Notre AOC Tursan, reconnue en 2011 se décline sur les trois couleurs. La seule évocation de ces dernières ferait sortir de réanimation intensive n’importe quel nationaliste ou populiste de tout poil. L’appellation s’étend sur le sud de la rivière Adour. Nous sommes dans les Landes, entre Dax et Mont-de-Marsan pour ceux qui ont séché le cours de géo pendant le confinement. Ce sont là les premiers contreforts pyrénéens qui s’expriment. L’océan, à 80 km environ, arrive encore à imposer son influence sur le vignoble de 400 ha. Nous trouvons ici chaleur et précipitations. La vigne se sent à son aise dans le coin, et ce, depuis un sacré bout de temps. Au XIIème siècle, l’Angleterre et l’Espagne importaient déjà les vins locaux. Puis à partir du XVème siècle, ce fut au tour de l’Allemagne et de la Hollande d’adopter l’enfant du pays. La mondialisation était déjà en marche. Avec toutes ces informations, il y a de quoi être riche en conversation. Le confinement s’animera d’autant.

Château de Bachen -AOC Tursan - 2015,

Nous voilà arrivé à la station « Château de Bachen ». C’est une demeure de la famille Guérard depuis 1983. Michel donne dans l’étoile. Pas de celles qui brillent dans le ciel, mais de celles qui s’affichent dans le guide Michelin. Il en a même trois sur le plastron. C’est un genre que Michel porte à merveille depuis de nombreuses années. Il avait le grandiose, il y ajouta la notoriété. Mais le grand homme est aussi amateur de vin. Il a fait en sorte de remettre au goût du jour le cépage Baroque. Aujourd’hui le domaine de 25 ha propose des belles expressions de l’appellation Tursan. Qui s’en plaindrait ?

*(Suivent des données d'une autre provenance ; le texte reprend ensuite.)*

/-- Each command named completes (exec answers a next state) whenever it passes the checks of R442. Accepted: SEC_CHALLENGE
draws the host's nonce from the DRBG, which steps (its bytes are open, assumption 3); SEC_LOGIN with ROLE 0 ends the role,
and with another gives it when the login is right, else counts the failure and locks the host out for 60 s at the third in a
row, using up the nonce either way; users, policy, the next mark and the key slot take the payload; SEC_KEY_ZERO empties the
slot; the four services join those in progress; SEC_ZEROISE leaves the enclave ZEROISED, or in SELFTEST with the payload's
RESUME bit. [14_management_and_security.md R477, R479, R480, R481, R482, R485, R487, SEC_CHALLENGE, SEC_LOGIN, SEC_USER_SET,
SEC_POLICY_SET, SEC_KEY_LOAD, SEC_KEY_ZERO] -/
def Obligations.EnclaveCommandsLogInAndKeepKeys : Prop :=
  (∀ c s, accepted specSecChallenge c s = true → ∃ t, exec (.secChallenge c) s = .next t ∧
    (onlyReports ((drbgNext s).2.onSec fun x => { x with
    nonce := upd x.nonce c.host.toNat fun _ => some (Config.drbg s.sec.drbgState).toList
    nonceNs := upd x.nonceNs c.host.toNat fun _ => s.ns }) t)) ∧
  (∀ c s, accepted specSecLogin c s = true → ∃ t, exec (.secLogin c) s = .next t ∧
    (let b := Cmd.payload c
    let i := c.host.toNat
    let put (r x : Nat) (s : State) : State := s.onSec fun y => { y with
      role := upd y.role i fun _ => BitVec.ofNat 2 r, index := upd y.index i fun _ => BitVec.ofNat 4 x }
    let used := s.onSec fun x => { x with nonce := upd x.nonce i fun _ => none }
    (u8 b 0 = 0 → onlyReports (put 0 0 s) t) ∧
    (u8 b 0 ≠ 0 → loginOk c ((nonceOf i s).getD []) s = true →
      onlyReports ((put (u8 b 0) (u8 b 1) used).onSec fun x => { x with failRun := upd x.failRun i fun _ => 0 }) t) ∧
    (u8 b 0 ≠ 0 → loginOk c ((nonceOf i s).getD []) s = false →
      let third := nth s.sec.failRun i = 2
      onlyReports (secRaise 0x8 (used.onSec fun x => { x with
        authFailCnt := sat x.authFailCnt, failRun := upd x.failRun i fun n => if third then 0 else n + 1
        lockout := upd x.lockout i fun l => if third then s.ns + 60000000000 else l })) t))) ∧
  (∀ c s, accepted specSecUserSet c s = true → ∃ t, exec (.secUserSet c) s = .next t ∧
    (let b := Cmd.payload c
    let d := if bitOf (u8 b 1) 0 then some (slice b 4 32) else none
    onlyReports (s.onSec fun x => { x with users := upd x.users (u8 b 0) fun _ => d }) t)) ∧
  (∀ c s, accepted specSecPolicySet c s = true → ∃ t, exec (.secPolicySet c) s = .next t ∧
    (let b := Cmd.payload c
    onlyReports (s.onSec fun x => { x with markRequired := bitOf (u8 b 0) 0, loopMask := BitVec.ofNat 4 (u8 b 1) }) t)) ∧
  (∀ c s, accepted specSecMarkSet c s = true → ∃ t, exec (.secMarkSet c) s = .next t ∧
    (let b := Cmd.payload c
    onlyReports (s.onSec fun x => { x with markNext := some (BitVec.ofNat 32 (u32 b 0), BitVec.ofNat 16 (u16 b 4)) }) t)) ∧
  (∀ c s, accepted specSecKeyLoad c s = true → ∃ t, exec (.secKeyLoad c) s = .next t ∧
    (∃ p, unwrapKey c s = some p ∧ onlyReports (s.onSec fun x => { x with
    kem := upd x.kem (u8 (Cmd.payload c) 0) fun _ => none
    keys := upd x.keys c.tindex.toNat fun k =>
      { loaded := true, key := slice p 0 32, owner := c.host, ivPrefix := slice p 32 4, counter := u64 p 36, epoch := k.epoch + 1 } }) t)) ∧
  (∀ c s, accepted specSecKeyZero c s = true → ∃ t, exec (.secKeyZero c) s = .next t ∧
    (onlyReports (s.onSec fun x => { x with
    keys := upd x.keys c.tindex.toNat fun k => { epoch := if k.loaded then k.epoch + 1 else k.epoch } }) t)) ∧
  (∀ x ∈ [(specSecKemGen, Instr.secKemGen), (specSecQuote, Instr.secQuote), (specSecSelftest, Instr.secSelftest),
      (specSecProvision, Instr.secProvision)],
    (∀ c s, accepted x.1 c s = true → ∃ t, exec (x.2 c) s = .next t ∧
    (∃ h : Held, h.cmd = c ∧ h.opcode = x.1.op ∧
      onlyReports (s.onSec fun y => { y with services := y.services ++ [h] }) t))) ∧
  (∀ c s, accepted specSecZeroise c s = true → ∃ t, exec (.secZeroise c) s = .next t ∧
    (madeBy (fun u => if bitOf (u8 (Cmd.payload c) 0) 0 then resume (zeroise u) else zeroise u) s t ∧
    t.sec.st = (if bitOf (u8 (Cmd.payload c) 0) 0 then .selftest else .zeroised) ∧ t.sec.keys = s.sec.keys.map clearSlot ∧
    t.sec.kem = Vector.replicate 4 none ∧ t.sec.role = Vector.replicate 4 0 ∧ t.sec.users = Vector.replicate 16 none ∧
    t.sec.zeroCnt = sat s.sec.zeroCnt))

/-- Each command named completes (exec answers a next state) whenever it passes the checks of R442. Accepted, PWR_ITEM_SET
defines the item of its payload, or deletes it; THM_SET sets the light percentage and the supply margin. PWR_STANDBY with
ENTER, outside standby, ends services and keys, loops, octets and frames and lowers the core set-point to 0.700 V; without,
in standby, it restores the set-point and takes the enclave, unless in ERROR, to SELFTEST and memory out of self-refresh; it
awaits its completion. [16_power_thermal_reset.md R503, R510, R521, R526, R527, PWR_ITEM_SET, THM_SET, PWR_STANDBY] -/
def Obligations.PowerCommandsSetItemsLimitsAndStandby : Prop :=
  (∀ c s, accepted specPwrItemSet c s = true → ∃ t, exec (.pwrItemSet c) s = .next t ∧
    (let b := Cmd.payload c
    let x : PwrItem := if bitOf (u8 b 1) 7 then {} else {
      defined := true, addr := BitVec.ofNat 7 (u8 b 1), page := BitVec.ofNat 8 (u8 b 2), code := BitVec.ofNat 8 (u8 b 3)
      format := BitVec.ofNat 2 (u8 b 4), unit := BitVec.ofNat 2 (u8 b 5), pollUs := u32 b 8 }
    onlyReports (s.onPwr fun p => { p with items := upd p.items (u8 b 0) fun _ => x }) t)) ∧
  (∀ c s, accepted specThmSet c s = true → ∃ t, exec (.thmSet c) s = .next t ∧
    (let b := Cmd.payload c
    onlyReports ((s.onThm fun t => { t with lightPct := u8 b 0 }).onPwr fun p => { p with margin := u16 b 2 }) t)) ∧
  (∀ row ∈ [Instr.pwrStandbyEnter, Instr.pwrStandbyExit], (∀ c s, accepted specPwrStandby c s = true → ∃ t, exec (row c) s = .next t ∧
    (let on := bitOf (u8 (Cmd.payload c) 0) 0
    ∃ h : Held, h.cmd = c ∧ h.opcode = 0x0C02 ∧
      madeBy (fun u => (if on then (if u.pwr.standby then u else standbyEnter u) else standbyExit u).onPwr fun p => { p with
        standbyCmd := some h }) s t ∧
      t.pwr.standby = on ∧
      t.pwr.vcoreSet = (if on = s.pwr.standby then s.pwr.vcoreSet else if on then 700 else s.pwr.vcoreSaved) ∧
      (on = false → s.pwr.standby = true → t.sec.st = if s.sec.st = .error then .error else .selftest))))

/-- In a live device whose core supply is on, a register write of a PCIe function or of I3C to a single sticky register
clears exactly the bits written with 1 that the hardware has not set in the same clock cycle (assumption 113), and one to the
sticky register of a port, chain, loop, set, octet, quad, array or view does so for it alone (not while the loop engine's or
exclusion engine's domain is off). A function's write to a calibration window has that window's effect, which an I3C write
has not. A write to any other register changes nothing, and one to an offset that names no register is counted and sets
HIF_STICKY.UNMAPPED. [01_device_map.md R9, R36, R37, R39, R40; 13_hosts_and_commands.md R430, R455; 15_calibration.md R503]
-/
def Obligations.RegisterWritesClearStickyBits : Prop :=
  (∀ h v s, s.live = true → domainOn 143 s = true →
    (∀ off, ∀ i ∈ [Instr.registerWrite h off v, .i3cBar0Write off v],
      (off = 0x00004 → exec i s = .next (s.onHif fun x => { x with sticky := x.sticky &&& ~~~((clearable off.toNat v s).setWidth _) })) ∧
      (off = 0x10004 → exec i s = .next (s.onMgt fun x => { x with sticky := x.sticky &&& ~~~((clearable off.toNat v s).setWidth _) })) ∧
      (off = 0x10024 → exec i s = .next (s.onMgt fun x => { x with clkSticky := x.clkSticky &&& ~~~((clearable off.toNat v s).setWidth _) })) ∧
      (off = 0x20004 → exec i s = .next (s.onTim fun x => { x with sticky := x.sticky &&& ~~~((clearable off.toNat v s).setWidth _) })) ∧
      (off = 0x40004 → exec i s = .next (s.onIll fun x => { x with sticky := x.sticky &&& ~~~((clearable off.toNat v s).setWidth _) })) ∧
      (off = 0x40020 → exec i s = .next (s.onIll fun x => { x with strOpen := x.strOpen &&& ~~~((clearable off.toNat v s).setWidth _) })) ∧
      (off = 0x40024 → exec i s = .next (s.onIll fun x => { x with strShort := x.strShort &&& ~~~((clearable off.toNat v s).setWidth _) })) ∧
      (off = 0x50004 → exec i s = .next (s.onCle fun x => { x with sticky := x.sticky &&& ~~~((clearable off.toNat v s).setWidth _) })) ∧
      (off = 0x60004 → exec i s = .next (s.onXcl fun x => { x with sticky := x.sticky &&& ~~~((clearable off.toNat v s).setWidth _) })) ∧
      (off = 0x70004 → exec i s = .next (s.onSlc fun x => { x with sticky := x.sticky &&& ~~~((clearable off.toNat v s).setWidth _) })) ∧
      (off = 0xA0004 → exec i s = .next (s.onCmp fun x => { x with sticky := x.sticky &&& ~~~((clearable off.toNat v s).setWidth _) })) ∧
      (off = 0xB0004 → exec i s = .next (s.onFab fun x => { x with sticky := x.sticky &&& ~~~((clearable off.toNat v s).setWidth _) })) ∧
      (off = 0xC0004 → exec i s = .next (s.onMem fun x => { x with sticky := x.sticky &&& ~~~((clearable off.toNat v s).setWidth _) })) ∧
      (off = 0xD0004 → exec i s = .next (s.onPwr fun x => { x with sticky := x.sticky &&& ~~~((clearable off.toNat v s).setWidth _) })) ∧
      (off = 0xD1004 → exec i s = .next (s.onThm fun x => { x with sticky := x.sticky &&& ~~~((clearable off.toNat v s).setWidth _) })) ∧
      (off = 0xE0004 → exec i s = .next (s.onCal fun x => { x with sticky := x.sticky &&& ~~~((clearable off.toNat v s).setWidth _) })) ∧
      (off = 0xF0004 → exec i s = .next (s.onSec fun x => { x with sticky := x.sticky &&& ~~~((clearable off.toNat v s).setWidth _) })) ∧
      (∀ p, p < 4 → off.toNat = 0x30104 + 0x100 * p → exec i s = .next (s.onPort p fun x => { x with sticky := x.sticky &&& ~~~((clearable off.toNat v s).setWidth _) })) ∧
      (∀ c, c < 4 → off.toNat = 0x40104 + 0x40 * c → exec i s = .next (s.onChain c fun x => { x with sticky := x.sticky &&& ~~~((clearable off.toNat v s).setWidth _) })) ∧
      (∀ n, n < 64 → off.toNat = 0x50104 + 0x40 * n → exec i s = .next (if domainOn 139 s then
        s.onLoop n fun x => { x with sticky := x.sticky &&& ~~~((clearable off.toNat v s).setWidth _) } else s)) ∧
      (∀ p, p < 4 → off.toNat = 0x60104 + 0x40 * p → exec i s = .next (if domainOn 140 s then
        s.onXset p fun x => { x with sticky := x.sticky &&& ~~~((clearable off.toNat v s).setWidth _) } else s)) ∧
      (∀ k, k < 16 → off.toNat = 0x80004 + 0x1000 * k → exec i s = .next (s.onOctet k fun x => { x with sticky := x.sticky &&& ~~~((clearable off.toNat v s).setWidth _) })) ∧
      (∀ q, q < 4 → off.toNat = 0x80804 + 0x4000 * q → exec i s = .next (s.onGlk fun g => { g with quads := upd g.quads q fun x => { x with
        sticky := x.sticky &&& ~~~((clearable off.toNat v s).setWidth _) } })) ∧
      (∀ p, p < 4 → off.toNat = 0x90104 + 0x100 * p → exec i s = .next (s.onArr p fun x => { x with sticky := x.sticky &&& ~~~((clearable off.toNat v s).setWidth _) })) ∧
      (∀ c, c < 5 → off.toNat = 0xA0104 + 0x40 * c → exec i s = .next (s.onCview c fun x => { x with sticky := x.sticky &&& ~~~((clearable off.toNat v s).setWidth _) })) ∧
      (∀ c, c < 5 → off.toNat = 0xB0104 + 0x40 * c → exec i s = .next (s.onFview c fun x => { x with sticky := x.sticky &&& ~~~((clearable off.toNat v s).setWidth _) }))) ∧
    (∀ off, (∀ k, k < 5 → off.toNat = 0xE0020 + 4 * k → exec (.registerWrite h off v) s = .next (calClassWrite k v s)) ∧
      (∀ r, r < 92 → off.toNat = 0xE1000 + 0x200 * r → exec (.registerWrite h off v) s = .next (freezeWrite r v s)) ∧
      (∀ r set w, r < 92 → set < 4 → w < 28 → off.toNat = 0xE1010 + 0x200 * r + 0x70 * set + 4 * w →
        exec (.registerWrite h off v) s = .next (calSetWrite r set w v s))) ∧
    (∀ off, off.toNat % 4 = 0 → clearSingle off.toNat v s = none → clearGroup off.toNat v s = none → writeCal off.toNat v s = none →
      ∀ i ∈ [Instr.registerWrite h off v, .i3cBar0Write off v],
        (regRead off.toNat s ≠ none → exec i s = .next s) ∧
        (regRead off.toNat s = none → ∃ t, exec i s = .next t ∧ onlyReports (s.onHif fun x => { x with unmappedCnt := sat x.unmappedCnt }) t ∧
          t.hif.sticky.getLsbD 0 = true)) ∧
    (∀ off, clearSingle off.toNat v s = none → clearGroup off.toNat v s = none → regRead off.toNat s ≠ none →
      exec (.i3cBar0Write off v) s = .next s))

Notre cuvée de circonstance est un assemblage des cépages Baroque, Sauvignon Blanc, Petit Manseng et Gros Manseng. Quelle thérapeutique ! Cela mettrait ko n’importe quel virus. La posologie est ici de belle facture. Un or intense et étincelant. Nul besoin d’artifice ou de stratagème pour accepter de s’y soumettre. A sa seule vue, on a envie d’en faire milles folies. L’ouverture fait du bien à notre remède du moment. Elle dompte un style riche et boisé pour faire place à des notes plus anisées, florales ou de fenouil et de chicoré. Le complexe et l’élégant trouvent vite plaisir au déconfinement. En bouche, notre cuvée ne s’en laisse pas conter. Volume, puissance et structure servent de fondation. Mais c’est bien la fraîcheur, la tension qui jouent les chefs d’orchestres et qui mènent ce petit monde à la baguette. Trop content de pouvoir prendre la poudre d’escampette le vin s’étire de tout son long. L’équilibre s’y retrouve sans mal. La finale est elle aussi marquée par cette tension qui se fait jour sur des notes citronnées, minérales avec quelques accents de nobles amers.

Cette cuvée séduit c’est certain. Elle distrait l’œil et élève l’esprit. Elle témoigne d’une sorte de panache inconnue jusqu’alors (combien peuvent prétendre aller se balader régulièrement dans l’AOC Tursan ?). Avec simplicité, ce vin nous propose l’incroyable. Et l’incroyable est depuis trois semaines notre quotidien. Le rêve n’est plus désormais inaccessible. De nouveau, l’homme respire. Voilà Denis prêt à faire des plans sur la comète, à parler sortie au marché de plein air, sextape et autres distractions dominicales. Il va jusqu’à évoquer une reconversion professionnelle en caissier de supermarché. Incarnée en cette cuvée, notre impression du sud-ouest a fait son petit effet. Le temps d’une bouteille, elle aida à mener joyeuse vie.


Et c'est ainsi que Bacchus est grand.